What the task asks
Among the records below, find the line that has "let t := c.t"; from there, give the lines again exactly, and stop after the line that has "s1 with mem".

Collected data
########

/-- Arrivals of a restored core that are taken back: those at uses still being gathered (R375). -/
def State.withdrawArrivals (s : State) (n j : Nat) : State :=
  s.modPorts n j (fun p =>
    { p with rbar := false, arrived := Vector.ofFn (fun k =>
        match p.port.get k with
        | some g => if s.uses.any (fun u => u.job == j && u.group == g && u.use == p.arrived.get k && u.phase != 2) then
            p.completed.get k else p.arrived.get k
        | none => p.arrived.get k) })

/-- A slot of a copy, out of the rotation until the release: no monitor, no bench, no hint; INSTRET and CYCLE, which no copy
holds, count from the restore (R130, R366, R377, R402). -/
def Slot.revived (sl : Slot) (t : Nat) (parked : Bool) : Slot :=
  { sl with
    run := match sl.run with
      | .off => .off
      | .halted => .halted
      | _ => .waiting .restoring
    mons := Slot.reset.mons, bench := none, capture := false, parked := parked, outstanding := 0, pending := [],
    deferred := none, readyAt := t, taking := none, yields := [], rejoinAt := none, phint := none, turnOn := none,
    cnt := { sl.cnt with instret := 0, cycleOff := BitVec.ofNat 64 t },
    st := if sl.bench.isSome then { sl.st with bend := 4, brole := 0 } else sl.st }

/-- The mirror of a restored core: its ranges, an empty log, REEXEC, NREC and LCAUSE (R372, R377). -/
def Mirror.restored (m : Mirror) (ranges : List (Nat × Nat)) (cause : BitVec 8) : Mirror :=
  { m with ranges := ranges, dirty := [], prev := rangeLines ranges, log := [], reexec := true, lcause := cause,
           nrec := if m.nrec = BitVec.allOnes 16 then m.nrec else m.nrec + 1, streamed := false }

/-- A rank written from its copy: slots, core state, mirrored words (R366, R377). -/
def State.restoreCopy (s : State) (n j : Nat) (job : Job) (k : Copy) (cause : BitVec 8) : State :=
  let c := s.core n
  let t := c.t
  let c1 := k.slots.foldl (fun (x : Core) e => x.setSlot e.1 (e.2.revived t job.parked)) c
  let c2 := { c1 with
    c := Vector.ofFn (fun i => (lookupNat i.val k.counters).getD (c1.c.get i)),
    bars := Vector.ofFn (fun i => (lookupNat i.val k.bars).getD (c1.bars.get i)),
    q := Vector.ofFn (fun i => (lookupNat i.val k.queues).getD (c1.q.get i)),
    classes := Vector.ofFn (fun i => (lookupNat i.val k.classes).getD (c1.classes.get i)),
    channels := Vector.ofFn (fun i => match lookupNat i.val k.channels with
      | some ch => { ch with waiters := [], probes := 0, resync := false, resend := [], answer := none }
      | none => c1.channels.get i),
    rows := match k.row with
      | some r => insertNat job.part.toNat r c1.rows
      | none => c1.rows,
    mirrors := c1.mirrors.map (fun m => if m.job = j then m.restored k.ranges cause else m) }
  let s1 := s.setCore n c2
  let s2 := { s1 with mem := k.cells.foldl (fun m x => Memory.set m x.1 x.2) s1.mem }
  k.full.foldl (fun t w => t.putWord w.1 w.2.1 w.2.2) s2

/-- A rank of a job none of whose rounds has committed, written as its launch wrote it (R377). -/
def State.restoreLaunch (s : State) (n j : Nat) (job : Job) (started : List SlotNo) (cause : BitVec 8) : State :=
  match s.jobImage job, s.portsOf n j with
  | some im, some p =>
    let t := (s.core n).t
    let s1 := (((s.writeData n job.part im).writeShape n job im p.port job.start).launchClasses n im).modMirror n j
      (fun m => m.restored (s.launchMirror n j im).ranges cause)
    (maskSlots job.slotMask).foldl (fun u i =>
      let sl := u.startState n i j job im
      u.setSlot n i ({ sl with run := if started.contains i then .waiting .restoring else .off, readyAt := t,
                               parked := job.parked, cnt := { sl.cnt with cycleOff := BitVec.ofNat 64 t } })) s1
  | _, _ => s.endJob j 4 0

/-- A lost core as its power-up leaves it, with what the panel keeps for the ranks that will be restored, and its matrix unit as
`State.abortMatrix` left it (R300, R377). -/
def State.freshCore (s : State) (n : Nat) : Core :=
  let c := s.core n
  { Core.reset with
    t := c.t, p := c.p, o := c.o, panelId := c.panelId, isolated := true,
    slots := c.slots.map (fun sl => { Slot.reset with job := sl.job, st := sl.st,
                                                      run := if sl.run = .off then .off else .halted }),
    ports := c.ports, mirrors := c.mirrors, mq := c.mq, tiles := c.tiles, badTiles := c.badTiles,
    lastTaken := c.lastTaken, nextCmd := c.nextCmd }

/-- A rank restored from the copy of a commit that has not reached its core: the use of gp0 is complete there, its round counted in
the copy (R371, R375). -/
def State.countLate (s : State) (n j : Nat) : State :=
  match s.commitUse j with
  | some u => if s.lateFor n j then s.modPorts n j (fun p => { p with completed := p.completed.set 0 u.use }) else s
  | none => s

/-- The slots of a restored core that stood in a bench when they were lost resume alone, with cause 4 (R130). -/
def State.endBenches (s : State) (bs : List (Nat × SlotNo)) (n : Nat) : State :=
  (bs.filter (fun b => b.1 == n)).foldl (fun t b =>
    t.modSlot n b.2 (fun sl => { sl with st := { sl.st with bend := 4, brole := 0 } })) s
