/-! ### Work queues and jobs -/

/-- Work queues: a queue is owned by a function that serves its partition, enabled with its counts zero, and submitted to; at most
four records are read at a time; a record is refused by its check byte, or makes a job; the dispatcher completes a mismatch, or launches: every slot of the
region in its start state, and, once the load is complete, told to start with START the time of that, or the job completed where its
region no longer serves; a job whose slots have all halted completes with its record, its slots free (R39, R40, R41, R46, R48, R436 to
R443). What a host's failure leaves is the model's reading (log 33), and so are when an
image is checked and what an ending job drops (log 42).
-/
def Obligations.JobsAreReadLaunchedAndCompleted : Prop :=
  ∀ (s : State),
    (∀ q v, s.arg = .workQueueVal q v →
      let w := s.wq q.toNat
      (w.enabled = true → ∃ t e, exec .queueOwnershipWrite s = .next t ∧ t.queues = s.queues ∧ t.errlog = s.errlog ++ [e]) ∧
      (w.enabled = false → (s.vf w.part).tdisp ≠ .run → (s.vf (bitsOf v.toNat 0 6)).tdisp ≠ .run →
        ∃ t, exec .queueOwnershipWrite s = .next t ∧ t.cores = s.cores ∧ t.mem = s.mem ∧
          t.wq q.toNat = { w with
            part := bitsOf v.toNat 0 6, serial := v.getLsbD 13, super := v.getLsbD 14, en := v.getLsbD 15 })) ∧
    (∀ p q v, s.arg = .vfQueueVal p q v →
      let w := s.wq q.toNat
      let mine := s.linked p = true ∧ w.en = true ∧ w.part = p
      (¬mine → exec .submit s = .next s ∧ exec .wqcfg s = .next s) ∧
      (mine →
        (w.consumed.toNat ≤ v.toNat → v.toNat ≤ w.consumed.toNat + w.size →
          ∃ t, exec .submit s = .next t ∧ t.mem = s.mem ∧ t.wq q.toNat = { w with submit := v, err := 0 }) ∧
        (v.toNat < w.consumed.toNat ∨ w.consumed.toNat + w.size < v.toNat →
          ∃ t, exec .submit s = .next t ∧ t.mem = s.mem ∧ t.wq q.toNat = w) ∧
        (v.getLsbD 0 = false → ∃ t, exec .wqcfg s = .next t ∧ (t.wq q.toNat).enabled = false ∧
          (t.wq q.toNat).vector = bitsOf v.toNat 13 11) ∧
        (v.getLsbD 0 = true → w.enabled = false → (s.vf p).launches = true →
          ∃ t, exec .wqcfg s = .next t ∧
            (let x := t.wq q.toNat
             x.enabled = true ∧ x.submit = 0 ∧ x.consumed = 0 ∧ x.completed = 0 ∧ x.err = 0 ∧
             x.vector = bitsOf v.toNat 13 11)) ∧
        (v.getLsbD 0 = true → w.enabled = false → (s.vf p).launches = false →
          ∃ t, exec .wqcfg s = .next t ∧ (t.wq q.toNat).enabled = false))) ∧
    (∀ q, s.arg = .workQueue q →
      let n := q.toNat
      let w := s.wq n
      let seq := w.consumed.toNat + 1
      let k := (s.rootOf w.part).getD 0
      let r : BitVec 512 := BitVec.ofNat 512 (s.peek (hostBase + w.wqbase.toNat + 64 * ((seq - 1) % w.size)) 64)
      ((s.reading.get (Fin.ofNat 2 k)).length ≤ 4 → (s.readsOf k).length ≤ 4 ∧ ∀ z, z ∈ s.readsOf k → s.readable z = true) ∧
      ((s.readsOf k).contains n = false → exec .launchRecordRead s = .next s) ∧
      ((s.readsOf k).contains n = true →
        (fieldOf r 47 40 ≠ seq % 256 → ∃ t, exec .launchRecordRead s = .next t ∧ t.jobs = s.jobs ∧ t.mem = s.mem ∧
          t.wq n = { w with err := 1 }) ∧
        (fieldOf r 47 40 = seq % 256 → ∃ t job, exec .launchRecordRead s = .next t ∧ t.nextJob = s.nextJob + 1 ∧
          (t.wq n).consumed = BitVec.ofNat 64 seq ∧ t.reading.get (Fin.ofNat 2 k) = (s.readsOf k).erase n ∧ t.job? s.nextJob = some job ∧ job.record = r ∧ job.queue = n ∧
          job.seq = seq ∧ job.part = w.part))) ∧
    (∀ q v, s.arg = .workQueueVal q v →
      let n := q.toNat
      let w := s.wq n
      let next := (s.readsOf ((s.rootOf w.part).getD 0)).contains n
      let answer := exec .launchRecordRead s
      (v = 2 → next = true → ∃ t, answer = .next t ∧ t.jobs = s.jobs ∧ t.mem = s.mem ∧ t.wq n = { w with err := 2 }) ∧
      (v = 3 → w.enabled = true → w.cpos ≠ 0 →
        ∃ t, answer = .next t ∧ t.jobs = s.jobs ∧ t.mem = s.mem ∧ t.wq n = { w with err := 3 }) ∧
      (v = 2 ∧ next = false ∨ v = 3 ∧ (w.enabled = false ∨ w.cpos = 0) ∨ v ≠ 2 ∧ v ≠ 3 → answer = .next s)) ∧
    (∀ j job, s.arg = .job j → s.job? j = some job →
      let launch := exec .jobLaunch s
      let u := s.reserve
      (job.phase ≠ .loading → u.nextLaunch ≠ some j → launch = .next u) ∧
      (∀ x, job.phase ≠ .loading → u.nextLaunch = some j → u.job? j = some x →
        (u.jobImage x = none → launch = .next (u.finishJob j 3 0)) ∧
        (∀ im, u.jobImage x = some im →
          (u.placing j x im = .mismatch → launch = .next (u.finishJob j 1 0)) ∧
          (∀ r c, u.placing j x im = .start r c →
            let ext := (u.extension x.part x.record).getD (0, 0, [])
            let job1 := { x with
              slotMask := im.slotMask, row0 := r, col0 := c, rows := im.rows, cols := im.cols, phase := .loading,
              target := none, reserved := [], start := u.ptime, traceBase := ext.1, traceLen := ext.2.1 }
            ((u.freeGroups x.part).length < im.groups.length + 1 →
              (launch = .next ((u.modJob j (fun _ => job1)).finishJob j 2 0))) ∧
            (im.groups.length + 1 ≤ (u.freeGroups x.part).length → x.recov = false →
              ∃ t, launch = .next t ∧ t.job? j = some job1 ∧
                ∀ n i, n ∈ u.jobCores job1 → im.slotMask.getLsbD i.val = true →
                  t.slot n i = u.startState n i j job1 im)))) ∧
      (job.phase = .loading →
        let cores := s.jobCores job
        (s.jobImage job = none → launch = .next (s.finishJob j 4 0)) ∧
        (∀ im, s.jobImage job = some im →
          let serves := cores.any s.underRecovery = false ∧ cores.all (s.fitsCore job im) = true
          (¬serves → launch = .next (s.finishJob j 4 0)) ∧
          let start := fun (n : Nat) => s.sharePhys n (some job.part) (s.shareSize n (some job.part) - 0x80 + 40)
          (serves → s.power.shedlvl ≤ job.prio.toNat ∨ s.contextIn job = false → launch = .next s) ∧
          (serves → job.prio.toNat < s.power.shedlvl → s.contextIn job = true → ∃ t, launch = .next t ∧
            t.job? j = some { job with phase := .running, start := s.ptime } ∧
            (∀ n, cores = [n] → Memory.wf s.mem = true → Untraced s → Sound s (start n) 8 →
              StoredAt s t (start n) 8 (s.ptime % 2 ^ 64)) ∧
            ∀ n i, n ∈ cores → job.slotMask.getLsbD i.val = true →
              ∃ d m, d ∈ t.due ∧ d.ev.kind = .slotgoArrival ∧ d.ev.arg = .slotMsg m ∧ m.target = n ∧ m.tslot = i ∧
                m.job = j ∧ m.launch = true ∧ m.offset = BitVec.ofNat 64 (im.entries.getD i.val 0)))) ∧
      (∀ im, s.jobImage job = some im →
        (s.wantsTarget job = false → exec .placementWaitExpiry s = .next s) ∧
        (s.wantsTarget job = true → ∃ t, exec .placementWaitExpiry s = .next t ∧ t.cores = s.cores ∧ t.mem = s.mem ∧
          (t.job? j).map Job.target = some (s.bestOrigin job im (s.origins job im)))) ∧
      (let completes := fun (status : Nat) (cause : BitVec 8) =>
         let w := s.wq job.queue
         let at_ := hostBase + w.wcbase.toNat + 16 * (w.cpos.toNat % w.size)
         exec .jobComplete s = .next (s.finishJob j status cause) ∧
         (Memory.wf s.mem = true → status ≠ 9 ∨ w.enabled = true →
           StoredAt s (s.finishJob j status cause) at_ 16 (completionRecord w job status cause)) ∧
         ((s.finishJob j status cause).job? j).map Job.phase = some .done ∧
         ∀ n i, (s.slot n i).job = some j →
           ((s.finishJob j status cause).slot n i).job = none ∧ ((s.finishJob j status cause).slot n i).run = .off
       (job.phase = .running → s.allHalted j job = true → completes 0 0) ∧
       (job.phase = .running → s.allHalted j job = false → exec .jobComplete s = .next s) ∧
       (∀ st c, job.phase = .ending st c → s.allStopped j = true → completes st c) ∧
       (∀ st c, job.phase = .ending st c → s.allStopped j = false → exec .jobComplete s = .next s)))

########

Response
  let t := c.t
  let c1 := k.slots.foldl (fun (x : Core) e => x.setSlot e.1 (e.2.revived t job.parked)) c
  let c2 := { c1 with
    c := Vector.ofFn (fun i => (lookupNat i.val k.counters).getD (c1.c.get i)),
    bars := Vector.ofFn (fun i => (lookupNat i.val k.bars).getD (c1.bars.get i)),
    q := Vector.ofFn (fun i => (lookupNat i.val k.queues).getD (c1.q.get i)),
    classes := Vector.ofFn (fun i => (lookupNat i.val k.classes).getD (c1.classes.get i)),
    channels := Vector.ofFn (fun i => match lookupNat i.val k.channels with
      | some ch => { ch with waiters := [], probes := 0, resync := false, resend := [], answer := none }
      | none => c1.channels.get i),
    rows := match k.row with
      | some r => insertNat job.part.toNat r c1.rows
      | none => c1.rows,
    mirrors := c1.mirrors.map (fun m => if m.job = j then m.restored k.ranges cause else m) }
  let s1 := s.setCore n c2
  let s2 := { s1 with mem := k.cells.foldl (fun m x => Memory.set m x.1 x.2) s1.mem }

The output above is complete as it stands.